So we should make some changes to our code

# Now the tensor is just 27x27
N = torch.zeros((27,27), dtype = torch.int32)

# We also want to set the dot to 0 (personal preference)
# And with that we have to adjust our dictionary
stoi['.'] = 0
stoi = {s:i+1 for i,s in enumerate(chars)}

# Now change the chs
for w in words:
  chs = ['.'] + list(w) + ['.']
  for ch1,ch2 in zip(chs,chs[1:]):
    ix1 = stoi[ch1]
    ix2 = stoi[ch2]
    N[ix1,ix2] += 1

# And adjust the range of i,j, then we're done

plt.figure(figsize = (16,16))
plt.imshow(N,cmap = 'Blues')
for i in range(27):
  for j in range(27):
      chstr = itos[i] + itos[j]
      plt.text(j,i,chstr, ha = "center", va = "bottom", color = 'gray')
      plt.text(j,i,N[i,j].item(), ha = "center", va = "top", color = 'gray')
plt.axis('off')

So now we have our final result:

Calculating the probability

Now the serious things kick in, we need to calculate the relative frequency for each pairs of characters that we have. The most convenience way is creating a matrix of probability P that is of the same size as N, where each entry represents the probability of the corresponding pair stored in N.

So how can we calculate the probability, really? Remember the formula where we divide the frequency of the pair with the frequency of the preceding word? To your surprise, it is actually the count of the pair divided by the sum of its row in the frequency matrix (N). Take a moment to think about it.


# Create the P matrix
P = N.float()

# Take the sum for each row
# Notice that it is really convenient when using tensor

P.sum(1,keepdim = True)

# And then we normalize every entry
# Notice, again, how clean the code is

P = P / P.sum(1,keepdim = True)

Just a small note here, why should we set keepdim = True ? This can take a whole blog post to explain (and probably I will do it if I'm not lazy). This has to do with something called Broadcasting, which is a really convenient data manipulation and it is used all over the place in data processing. You can check the video from Andrej if you're curious, he talked really deeply about this. For now let us just skip this small detail and move on to the next part.

Sampling from our model

We've created our probabilistic model! May be it's not clear to you, but we've done all the essential part. Now you might ask "How can we get new names from this model?". You need to take a character, possibly a random one, and work recursively to predict the next. What I mean when saying "work recursively to predict" is that: when you have a character, you have to look at the row where it is the preceding character and sample from that distribution to get the next char, and when we get the next word we will do that again to get the upcoming char until we encounter the dot, which is the end of word.

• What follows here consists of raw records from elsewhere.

/-- A descriptor at index 0 of queue 0 of instance 0. -/
def xd (g : DescStage) : Desc :=
  { inst := 0, q := 0, index := 0, raw := 0, stage := g, engine := 0, order := 1, next := 0, done := 0, flight := []
    status := 0, detail := 0, halted := false, slot := none, first := 0 }

/-- A FILL descriptor of one line. -/
def xraw : BitVec 512 := BitVec.ofNat 512 (2 + 64 * 2 ^ 32)

/-- A state blob of an instance without bindings, but for its crc. -/
def xbody : List Byte := wBytes 4 0x4C424353#32 ++ leBytes 2 1 ++ zeros 4086

/-- A state blob of an instance without bindings. -/
def xblob : List Byte := xbody ++ wBytes 4 0xe5231c00#32

/-- `k` at a number that the kernel has evaluated. -/
def force {α : Type} (c : Nat) (k : Nat → α) : α :=
  match c with
  | 0 => k 0
  | n + 1 => k (n + 1)

theorem force_eq {α : Type} (c : Nat) (k : Nat → α) : force c k = k c := by cases c <;> rfl

/-- The running CRC as a number, evaluated byte by byte. -/
def crcRun : List Byte → Nat → Nat
  | [], c => c
  | b :: l, c => force (crcByte (BitVec.ofNat 32 c) b).toNat (crcRun l)

theorem crcRun_eq (l : List Byte) (c : BitVec 32) : crcRun l c.toNat = (l.foldl crcByte c).toNat := by
  induction l generalizing c with
  | nil => rfl
  | cons b l ih => simp [crcRun, force_eq, ih]

theorem xbody_crc : crc32 xbody = 0xe5231c00#32 := by
  have h : crcRun xbody (0xFFFFFFFF#32).toNat = (~~~ 0xe5231c00#32).toNat := by decide +kernel
  rw [crcRun_eq] at h
  rw [crc32, BitVec.eq_of_toNat_eq h, BitVec.not_not]

theorem xblob_ok : blobOk xblob = true := by
  have h : xblob.take 0xFFC = xbody := List.take_left' (by decide +kernel)
  have h1 : leAt xblob 0xFFC 4 = (0xe5231c00#32).toNat := by decide +kernel
  rw [blobOk, h, xbody_crc, h1]
  decide +kernel

/-- A link of the chain entered through a trigger. -/
def xlink : ChainLink := { set := 0, cls := 0, index := 0, notice := none, byCommand := false, upSince := none }

/-- An alternate set whose restore mode is 1 and whose parent is set 0. -/
def xset : AltSet := { desc := BitVec.ofNat 256 (2 ^ 32 + 7 * 2 ^ 64), patches := [], hasWeave := false, weave := [], triggers := [] }

/-- A plan with set 1 beside set 0. -/
def xalt : State := { base with plan := { base.plan with active := { base.plan.active with alts := [xset, xset] } } }

/-- Set 1 is current, and its resource is up. -/
def xstable : State := { xalt with plan := { xalt.plan with chain := [{ xlink with set := 1, upSince := some 0 }] } }

/-- A vPPB is bound to logical port 0. -/
def xvppb : State :=
  { base with mgmt := { base.mgmt with vppbs := [(0, some { port := 0, ld := none, cache := false, owner := false })] } }

/-- A board table with one empty section. -/
def xtable : List Byte :=
  wBytes 4 0x4C425442#32 ++ leBytes 2 1 ++ leBytes 2 1 ++ leBytes 4 48 ++ leBytes 4 32 ++ zeros 12
    ++ leBytes 4 0xbf4680e ++ leBytes 2 1 ++ zeros 14

/-- Record 0x0005 has an occurrence of this very clock. -/
def xclk : State :=
  let r := { FaultRec.init with valid := true, count := 2, lastFull := base.tele.time, clkCount := 1 }
  { base with fault := setFaultRec base.fault 5 r }

/-- A token of a kind and signer with its argument, under nonce 5. -/
def tok (kind signer : BitVec 8) (arg : BitVec 512) : Token :=
  { magic := 0x4E4B4F54, version := 1, kind := kind, signer := signer, serial := 0, nonce := 5, arg := arg
    reserved := 0, r := 0, s := 0 }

All of that is neatly nested in our code below:

# We need to use a Generator in Pytorch to get the samples
g = torch.Generator().manual_seed(2147483647)

# Get the first 50 names
for i in range(50):
  out = []
  ix = 0
  while True:
   # Get the distribution of the word and sample from it
    p = P[ix]
    ix = torch.multinomial(p,num_samples = 1, replacement = True, generator = g).item()
    out.append(itos[ix])
   # End the loop when we see a dot
    if ix == 0:
      break
  print(''.join(out))

If you use the same seed in the Generator with me, you will have this sequence of names

cexze.
momasurailezitynn.
konimittain.
llayn.
ka.
da.
staiyaubrtthrigotai.
...

That is dissapointing ! But there are some names that are acceptable though, and we cannot expect too much from this simple model.

Evaluation

We need to use a kind of metric to evaluate this model, and don't even think about MSE or MAE or RMSE, those are not even for probability, let alone languages.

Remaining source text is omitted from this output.